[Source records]
-- -- --

-- ==== Sys2Proof/Machine/RegMap.lean ====
section
/-!
DEFINITION. The register map: every register of PF BAR0, of the die windows and of the function pages, with the
fields, types and reset values of the chapters' register tables (R16, R18, R20, R39, R380, R381). A register is
known by a key: its PF BAR0 offset, or 0x1000_0000 + 0x1_0000 × function + its offset in the VF BAR0 layout.
-/

namespace Sys2Proof.Machine

/-- One register of the map: `n1` copies `s1` bytes apart, each of `n2` copies `s2` bytes apart, of `width` bits.
`rw`, `w1c` are the masks of the fields of those types (R16); `reset` is the value after cold reset. -/
structure RegRow where
  name  : String
  base  : Nat
  n1    : Nat
  s1    : Nat
  n2    : Nat
  s2    : Nat
  width : Nat
  rw    : Nat
  w1c   : Nat
  reset : Nat
  deriving DecidableEq, Repr

/-- A field of a register: the key of its word, and its bits. A field above bit 31 reads two words. -/
structure RField where
  key : Nat
  msb : Nat
  lsb : Nat
  deriving DecidableEq, Repr

/-- The first key of the function pages. -/
def fnBase : Nat := 0x10000000

/-- The key of offset `off` of function `f`'s page (VF BAR0 layout, R380; function 0 is the PF, R381). -/
def fnKey (f off : Nat) : Nat := fnBase + 0x10000 * f + off

/-- The key of offset `off` of die `d`'s window (R39). -/
def dieKey (d off : Nat) : Nat := 0x01000000 + 0x100000 * d + off

/-- Registers of group B0 of the map. -/
def regRowsB0 : List RegRow :=
  [⟨"IDENT.DEVICE", 0x0, 1, 0x0, 1, 0x0, 32, 0x0, 0x0, 0x1f5c0848⟩,
   ⟨"IDENT.STEPPING", 0x4, 1, 0x0, 1, 0x0, 32, 0x0, 0x0, 0x0⟩,
   ⟨"IDENT.CAPS0", 0x8, 1, 0x0, 1, 0x0, 32, 0x0, 0x0, 0x84a10ff⟩,
   ⟨"IDENT.CAPS1", 0xc, 1, 0x0, 1, 0x0, 32, 0x0, 0x0, 0x102⟩,
   ⟨"IDENT.ENGINES", 0x10, 1, 0x0, 1, 0x0, 32, 0x0, 0x0, 0x18000⟩,
   ⟨"IDENT.SERIAL", 0x18, 1, 0x0, 1, 0x0, 64, 0x0, 0x0, 0x0⟩]

/-- Registers of group B1 of the map. -/
def regRowsB1 : List RegRow :=
  [⟨"BOOT.STATUS", 0x10000, 1, 0x0, 1, 0x0, 32, 0x0, 0x0, 0x0⟩,
   ⟨"BOOT.RESET_CTRL", 0x10004, 1, 0x0, 1, 0x0, 32, 0x0, 0x0, 0x0⟩,
   ⟨"BOOT.LOAD_ADDR", 0x10008, 1, 0x0, 1, 0x0, 64, 0xffffffffffffffc0, 0x0, 0x0⟩,
   ⟨"BOOT.LOAD_LEN", 0x10010, 1, 0x0, 1, 0x0, 32, 0x1ffffff, 0x0, 0x0⟩,
   ⟨"BOOT.LOAD_CMD", 0x10014, 1, 0x0, 1, 0x0, 32, 0x0, 0x0, 0x0⟩,
   ⟨"BOOT.RESET_COUNT", 0x10020, 4, 0x4, 1, 0x0, 32, 0x0, 0x0, 0x0⟩]

/-- Registers of group B2 of the map. -/
def regRowsB2 : List RegRow :=
  [⟨"TIME.NOW", 0x20000, 1, 0x0, 1, 0x0, 64, 0x0, 0x0, 0x0⟩,
   ⟨"TIME.STATUS", 0x20008, 1, 0x0, 1, 0x0, 32, 0x0, 0x0, 0x80000000⟩,
   ⟨"TIME.ALARM_CMP", 0x20100, 4, 0x10, 1, 0x0, 64, 0xffffffffffffffff, 0x0, 0x0⟩,
   ⟨"TIME.ALARM_CTRL", 0x20108, 4, 0x10, 1, 0x0, 32, 0xe03f0000, 0x10000000, 0x0⟩]

/-- Registers of group B3 of the map. -/
def regRowsB3 : List RegRow :=
  [⟨"PINMUX.PIN", 0x30000, 16, 0x4, 1, 0x0, 32, 0xf1, 0x0, 0x0⟩,
   ⟨"GPIO.OUT", 0x30040, 1, 0x0, 1, 0x0, 32, 0xffff, 0x0, 0x0⟩,
   ⟨"GPIO.OE", 0x30044, 1, 0x0, 1, 0x0, 32, 0xffff, 0x0, 0x0⟩,
   ⟨"GPIO.IN", 0x30048, 1, 0x0, 1, 0x0, 32, 0x0, 0x0, 0x0⟩,
   ⟨"GPIO.RISE", 0x3004c, 1, 0x0, 1, 0x0, 32, 0xffff, 0x0, 0x0⟩,
   ⟨"GPIO.FALL", 0x30050, 1, 0x0, 1, 0x0, 32, 0xffff, 0x0, 0x0⟩,
   ⟨"GPIO.EDGE", 0x30054, 1, 0x0, 1, 0x0, 32, 0x0, 0xffff, 0x0⟩,
   ⟨"GPIO.CTRL", 0x30058, 1, 0x0, 1, 0x0, 32, 0xbf000000, 0x0, 0x0⟩]

/-- Registers of group B4 of the map. -/
def regRowsB4 : List RegRow :=
  [⟨"PSTATE.REQ", 0x40000, 1, 0x0, 1, 0x0, 32, 0x0, 0x0, 0x0⟩,
   ⟨"PSTATE.CTRL", 0x40004, 1, 0x0, 1, 0x0, 32, 0xe03fffff, 0x0, 0xc0000064⟩,
   ⟨"PSTATE.STATUS", 0x40008, 1, 0x0, 1, 0x0, 32, 0x0, 0x0, 0x0⟩,
   ⟨"PSTATE.ENTRY_RESULT", 0x4000c, 1, 0x0, 1, 0x0, 32, 0x0, 0x0, 0x0⟩,
   ⟨"PSTATE.ENTRY_TIME", 0x40010, 1, 0x0, 1, 0x0, 64, 0x0, 0x0, 0x0⟩,
   ⟨"PSTATE.WAKE_EN", 0x40018, 1, 0x0, 1, 0x0, 32, 0x1f0, 0x0, 0x3e⟩,
   ⟨"PSTATE.LAST_WAKE", 0x40020, 1, 0x0, 1, 0x0, 32, 0x0, 0x0, 0x0⟩,
   ⟨"PSTATE.LAST_WAKE_TIME", 0x40028, 1, 0x0, 1, 0x0, 64, 0x0, 0x0, 0x0⟩,
   ⟨"PSTATE.WAKE_COUNT", 0x40044, 8, 0x4, 1, 0x0, 32, 0x0, 0x0, 0x0⟩]

/-- Registers of group B5 of the map. -/
def regRowsB5 : List RegRow :=
  [⟨"VOLT.STATUS", 0x50000, 1, 0x0, 1, 0x0, 32, 0x0, 0x0, 0x0⟩,
   ⟨"VOLT.RAIL", 0x50100, 9, 0x4, 1, 0x0, 32, 0xff000000, 0x0, 0xf0880000⟩,
   ⟨"VOLT.VTABLE", 0x50200, 9, 0x40, 16, 0x4, 32, 0x0, 0x0, 0x0⟩,
   ⟨"VOLT.AVS_COUNT", 0x50600, 6, 0x4, 1, 0x0, 32, 0x0, 0x0, 0x0⟩,
   ⟨"VOLT.LB_ENTRY", 0x50800, 4, 0x4, 1, 0x0, 32, 0xff77, 0x0, 0x0⟩,
   ⟨"VOLT.LB_STATUS", 0x50810, 1, 0x0, 1, 0x0, 32, 0x0, 0x0, 0x20000000⟩]

/-- Registers of group B6 of the map. -/
def regRowsB6 : List RegRow :=
  [⟨"PRESS.CAP", 0x60000, 1, 0x0, 1, 0x0, 32, 0xff03ffff, 0x0, 0x6e01d4c0⟩,
   ⟨"PRESS.CTRL", 0x60004, 1, 0x0, 1, 0x0, 32, 0xfff00000, 0x0, 0x800000⟩,
   ⟨"PRESS.STATUS", 0x60008, 1, 0x0, 1, 0x0, 32, 0x0, 0x0, 0x701d4c0⟩,
   ⟨"PRESS.EST", 0x6000c, 1, 0x0, 1, 0x0, 32, 0x0, 0x0, 0x0⟩,
   ⟨"PRESS.SHORTFALL", 0x60010, 1, 0x0, 1, 0x0, 32, 0x0, 0x0, 0x0⟩,
   ⟨"PRESS.LEVEL", 0x60020, 8, 0x4, 1, 0x0, 32, 0x0, 0x0, 0x740⟩,
   ⟨"PRESS.RAIL_LIMIT.CORE", 0x60100, 8, 0x4, 1, 0x0, 32, 0xffffffff, 0x0, 0xfa00e10⟩,
   ⟨"PRESS.RAIL_LIMIT.ANA", 0x60120, 8, 0x4, 1, 0x0, 32, 0xffffffff, 0x0, 0x32002d0⟩,
   ⟨"PRESS.RAIL_LIMIT.HUB", 0x60140, 1, 0x0, 1, 0x0, 32, 0xffffffff, 0x0, 0xdac0c4e⟩,
   ⟨"PRESS.GAIN", 0x60180, 19, 0x4, 1, 0x0, 32, 0x0, 0x0, 0x4000⟩,
   ⟨"PRESS.REASON_US", 0x60200, 7, 0x8, 1, 0x0, 64, 0x0, 0x0, 0x0⟩,
   ⟨"PRESS.REASON_LAST", 0x60280, 7, 0x10, 1, 0x0, 128, 0x0, 0x0, 0x0⟩,
   ⟨"PRESS.ENERGY", 0x60300, 1, 0x0, 1, 0x0, 64, 0x0, 0x0, 0x0⟩,
   ⟨"PRESS.HINT_COUNT", 0x60308, 1, 0x0, 1, 0x0, 32, 0x0, 0x0, 0x0⟩,
   ⟨"PRESS.CHAIN_TOTAL", 0x60400, 1, 0x0, 1, 0x0, 32, 0xffffff, 0x0, 0x0⟩,
   ⟨"PRESS.CHAIN_BUDGET", 0x60404, 1, 0x0, 1, 0x0, 32, 0x0, 0x0, 0x0⟩,
   ⟨"PRESS.CHAIN_WAIT", 0x60408, 1, 0x0, 1, 0x0, 32, 0x0, 0x0, 0x0⟩]

/-- Registers of group B7 of the map. -/
def regRowsB7 : List RegRow :=
  [⟨"THERM.CTRL", 0x70000, 1, 0x0, 1, 0x0, 32, 0xbf00001f, 0x0, 0x5⟩,
   ⟨"THERM.LIMITS", 0x70004, 1, 0x0, 1, 0x0, 32, 0x0, 0x0, 0x19001b8⟩,
   ⟨"THERM.STATUS", 0x70008, 1, 0x0, 1, 0x0, 32, 0x0, 0x0, 0x0⟩,
   ⟨"THERM.DOMAIN", 0x70010, 10, 0x4, 1, 0x0, 32, 0x0, 0x0, 0x0⟩,
   ⟨"THERM.SENSOR", 0x70100, 10, 0x100, 40, 0x4, 32, 0x0, 0x0, 0x0⟩]

/-- Registers of group B8 of the map. -/
def regRowsB8 : List RegRow :=
  [⟨"INST.SEL", 0x80000, 1, 0x0, 1, 0x0, 32, 0x1f, 0x0, 0x0⟩,
   ⟨"INST.CMD", 0x80004, 1, 0x0, 1, 0x0, 32, 0x0, 0x0, 0x0⟩,
   ⟨"INST.RESULT", 0x80008, 1, 0x0, 1, 0x0, 32, 0x0, 0x0, 0x0⟩,
   ⟨"INST.CFG", 0x8000c, 1, 0x0, 1, 0x0, 32, 0x80000707, 0x0, 0x0⟩,
   ⟨"INST.QUOTA", 0x80010, 5, 0x4, 1, 0x0, 32, 0xffffff, 0x0, 0x0⟩,
   ⟨"INST.STATE", 0x80040, 1, 0x0, 1, 0x0, 32, 0x0, 0x0, 0x0⟩,
   ⟨"INST.CORE_MAP", 0x80100, 192, 0x4, 1, 0x0, 32, 0xffffffff, 0x0, 0x0⟩]

/-- Registers of group BA of the map. -/
def regRowsBA : List RegRow :=
  [⟨"PEG.SEL", 0xa0000, 1, 0x0, 1, 0x0, 32, 0xc0001fff, 0x0, 0x0⟩,
   ⟨"PEG.SEL_ADDR", 0xa0008, 1, 0x0, 1, 0x0, 64, 0xfffffffff, 0x0, 0x0⟩,
   ⟨"PEG.SNAP", 0xa0010, 1, 0x0, 1, 0x0, 32, 0x0, 0x0, 0x0⟩,
   ⟨"PEG.STATUS", 0xa0014, 1, 0x0, 1, 0x0, 32, 0x0, 0x0, 0x0⟩,
   ⟨"PEG.VALUE", 0xa0018, 1, 0x0, 1, 0x0, 64, 0x0, 0x0, 0x0⟩,
   ⟨"PEG.WAITER", 0xa0020, 8, 0x4, 1, 0x0, 32, 0x0, 0x0, 0x0⟩,
   ⟨"PEG.LAST_SIG", 0xa0040, 1, 0x0, 1, 0x0, 32, 0x0, 0x0, 0x0⟩,
   ⟨"PEG.LAST_TIME", 0xa0048, 1, 0x0, 1, 0x0, 64, 0x0, 0x0, 0x0⟩]

/-- Registers of group BB of the map. -/
def regRowsBB : List RegRow :=
  [⟨"ERRLOG.STATUS", 0xb0000, 1, 0x0, 1, 0x0, 32, 0x0, 0x0, 0x0⟩,
   ⟨"ERRLOG.TAIL", 0xb0004, 1, 0x0, 1, 0x0, 32, 0x0, 0x0, 0x0⟩,
   ⟨"ERRLOG.HEAD", 0xb0008, 1, 0x0, 1, 0x0, 32, 0x7f, 0x0, 0x0⟩,
   ⟨"ERRLOG.CTRL", 0xb000c, 1, 0x0, 1, 0x0, 32, 0xbf000000, 0x0, 0x0⟩,
   ⟨"ERRLOG.CLASS_COUNT", 0xb0020, 5, 0x4, 1, 0x0, 32, 0x0, 0x0, 0x0⟩,
   ⟨"ERRLOG.FATAL_RECORD", 0xb0100, 8, 0x4, 1, 0x0, 32, 0x0, 0x0, 0x0⟩,
   ⟨"ERRLOG.FATAL_VALID", 0xb0120, 1, 0x0, 1, 0x0, 32, 0x0, 0x1, 0x0⟩,
   ⟨"ERRLOG.ENTRY", 0xb1000, 64, 0x20, 8, 0x4, 32, 0x0, 0x0, 0x0⟩]

/-- Registers of group BC of the map. -/
def regRowsBC : List RegRow :=
  [⟨"FLASH.STATUS", 0xc0000, 1, 0x0, 1, 0x0, 32, 0x0, 0x8000000, 0x0⟩,
   ⟨"FLASH.CMD", 0xc0004, 1, 0x0, 1, 0x0, 32, 0x0, 0x0, 0x0⟩,
   ⟨"FLASH.ADDR", 0xc0008, 1, 0x0, 1, 0x0, 32, 0x1fffffff, 0x0, 0x0⟩,
   ⟨"FLASH.LENGTH", 0xc000c, 1, 0x0, 1, 0x0, 32, 0x3fffffff, 0x0, 0x0⟩,
   ⟨"FLASH.RESULT", 0xc0010, 1, 0x0, 1, 0x0, 32, 0x0, 0x0, 0x0⟩,
   ⟨"FLASH.WIN_BASE", 0xc0014, 1, 0x0, 1, 0x0, 32, 0x1fff8000, 0x0, 0x0⟩,
   ⟨"FLASH.UPDATE_SRC", 0xc0018, 1, 0x0, 1, 0x0, 64, 0xffffffffffffffc0, 0x0, 0x0⟩,
   ⟨"FLASH.COUNT", 0xc0020, 5, 0x4, 1, 0x0, 32, 0x0, 0x0, 0x0⟩,
   ⟨"FLASH.DATA", 0xc0100, 64, 0x4, 1, 0x0, 32, 0xffffffff, 0x0, 0xffffffff⟩]

/-- Registers of group BD of the map. -/
def regRowsBD : List RegRow :=
  [⟨"SENSOR.CSI_CFG", 0xd0000, 8, 0x20, 1, 0x0, 32, 0x80000007, 0x0, 0x4⟩,
   ⟨"SENSOR.CSI_STATUS", 0xd0004, 8, 0x20, 1, 0x0, 32, 0x0, 0x0, 0x0⟩,
   ⟨"SENSOR.CSI_ERR", 0xd0008, 8, 0x20, 4, 0x4, 32, 0x0, 0x0, 0x0⟩,
   ⟨"SENSOR.CTX_VIEW", 0xd1000, 16, 0x8, 1, 0x0, 64, 0x0, 0x0, 0xf8000000⟩,
   ⟨"SENSOR.FSP_STATUS", 0xd8000, 4, 0x10, 1, 0x0, 32, 0x40000000, 0x0, 0x40000000⟩,
   ⟨"SENSOR.FSP_COUNT", 0xd8004, 4, 0x10, 1, 0x0, 32, 0x0, 0x0, 0x0⟩]

/-- Registers of group BE of the map. -/
def regRowsBE : List RegRow :=
  [⟨"GUARD.CTRL", 0xe0000, 1, 0x0, 1, 0x0, 32, 0xf000ffff, 0x0, 0x10000000⟩,
   ⟨"GUARD.STATUS", 0xe0004, 1, 0x0, 1, 0x0, 32, 0x0, 0x10000000, 0x0⟩,
   ⟨"GUARD.FRAME", 0xe0008, 1, 0x0, 1, 0x0, 32, 0x0, 0x0, 0x0⟩,
   ⟨"GUARD.FRAME_TIME", 0xe0010, 1, 0x0, 1, 0x0, 64, 0x0, 0x0, 0x0⟩,
   ⟨"GUARD.VERDICT", 0xe0020, 16, 0x4, 1, 0x0, 32, 0x0, 0x0, 0xff12⟩,
   ⟨"GUARD.OUT_CFG", 0xe0064, 1, 0x0, 1, 0x0, 32, 0xffffff, 0x0, 0xff00⟩,
   ⟨"GUARD.LATCHED", 0xe0068, 1, 0x0, 1, 0x0, 32, 0x0, 0xff, 0x0⟩,
   ⟨"GUARD.LANE_CFG0", 0xe0080, 16, 0x8, 1, 0x0, 32, 0xffffffff, 0x0, 0xff120001⟩,
   ⟨"GUARD.LANE_CFG1", 0xe0084, 16, 0x8, 1, 0x0, 32, 0xf, 0x0, 0x0⟩,
   ⟨"GUARD.CMP_CFG", 0xe0200, 8, 0x4, 1, 0x0, 32, 0xffffff07, 0x0, 0xff000000⟩,
   ⟨"GUARD.CMP_STATE", 0xe0220, 1, 0x0, 1, 0x0, 32, 0x0, 0x0, 0x0⟩,
   ⟨"GUARD.LANE_CMD", 0xe0300, 1, 0x0, 1, 0x0, 32, 0x0, 0x0, 0x0⟩,
   ⟨"GUARD.LANE_RESULT", 0xe0304, 1, 0x0, 1, 0x0, 32, 0x0, 0x0, 0x0⟩,
   ⟨"GUARD.LANE_ERR", 0xe0308, 1, 0x0, 1, 0x0, 32, 0x0, 0x0, 0x0⟩,
   ⟨"GUARD.APER_SEL", 0xe0310, 1, 0x0, 1, 0x0, 32, 0x13f, 0x0, 0x0⟩,
   ⟨"GUARD.ENGINE_STATE", 0xe0400, 64, 0x4, 1, 0x0, 32, 0x0, 0x0, 0x0⟩,
   ⟨"GUARD.WEAR", 0xe0500, 64, 0x4, 1, 0x0, 32, 0x0, 0x0, 0x0⟩,
   ⟨"GUARD.LANE_COUNT", 0xe0800, 16, 0x10, 4, 0x4, 32, 0x0, 0x0, 0x0⟩]

/-- Registers of group BF of the map. -/
def regRowsBF : List RegRow :=
  [⟨"CHAIN.CTRL", 0xf0000, 1, 0x0, 1, 0x0, 32, 0x70ffff00, 0x0, 0x0⟩,
   ⟨"CHAIN.STATUS", 0xf0004, 1, 0x0, 1, 0x0, 32, 0x0, 0x10000000, 0x0⟩,
   ⟨"CHAIN.PORT_STATUS", 0xf0010, 4, 0x10, 1, 0x0, 32, 0x0, 0x0, 0x0⟩,
   ⟨"CHAIN.PORT_COUNT", 0xf0100, 4, 0x20, 8, 0x4, 32, 0x0, 0x0, 0x0⟩,
   ⟨"CHAIN.RWIN_SEL", 0xf0200, 1, 0x0, 1, 0x0, 32, 0xffff8000, 0x0, 0x0⟩,
   ⟨"CHAIN.MIRROR", 0xf0300, 64, 0x10, 1, 0x0, 128, 0xffffffffffffffffffffffdf, 0x0, 0x0⟩,
   ⟨"CHAIN.CGEN", 0xf0804, 16, 0x4, 1, 0x0, 32, 0x0, 0x0, 0x0⟩,
   ⟨"CHAIN.SPAN", 0xf0888, 16, 0x8, 1, 0x0, 64, 0xffffffffffffffff, 0x0, 0x0⟩]

/-- Registers of group B10 of the map. -/
def regRowsB10 : List RegRow :=
  [⟨"HBM.SCRUB_CTRL", 0x100000, 1, 0x0, 1, 0x0, 32, 0x800000ff, 0x0, 0x80000018⟩,
   ⟨"HBM.SCRUB_STATUS", 0x100004, 1, 0x0, 1, 0x0, 32, 0x0, 0x0, 0x0⟩,
   ⟨"HBM.CE_COUNT", 0x100008, 1, 0x0, 1, 0x0, 32, 0x0, 0x0, 0x0⟩,
   ⟨"HBM.UE_COUNT", 0x10000c, 1, 0x0, 1, 0x0, 32, 0x0, 0x0, 0x0⟩,
   ⟨"HBM.PAGES", 0x100010, 1, 0x0, 1, 0x0, 32, 0x0, 0x0, 0x5ff0⟩,
   ⟨"HBM.POISON", 0x100014, 1, 0x0, 1, 0x0, 32, 0x0, 0x0, 0x0⟩]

-- -- --

= Task directions =
Answer with a number only: how many lines above include the word "types"?

= Exercise answer =
2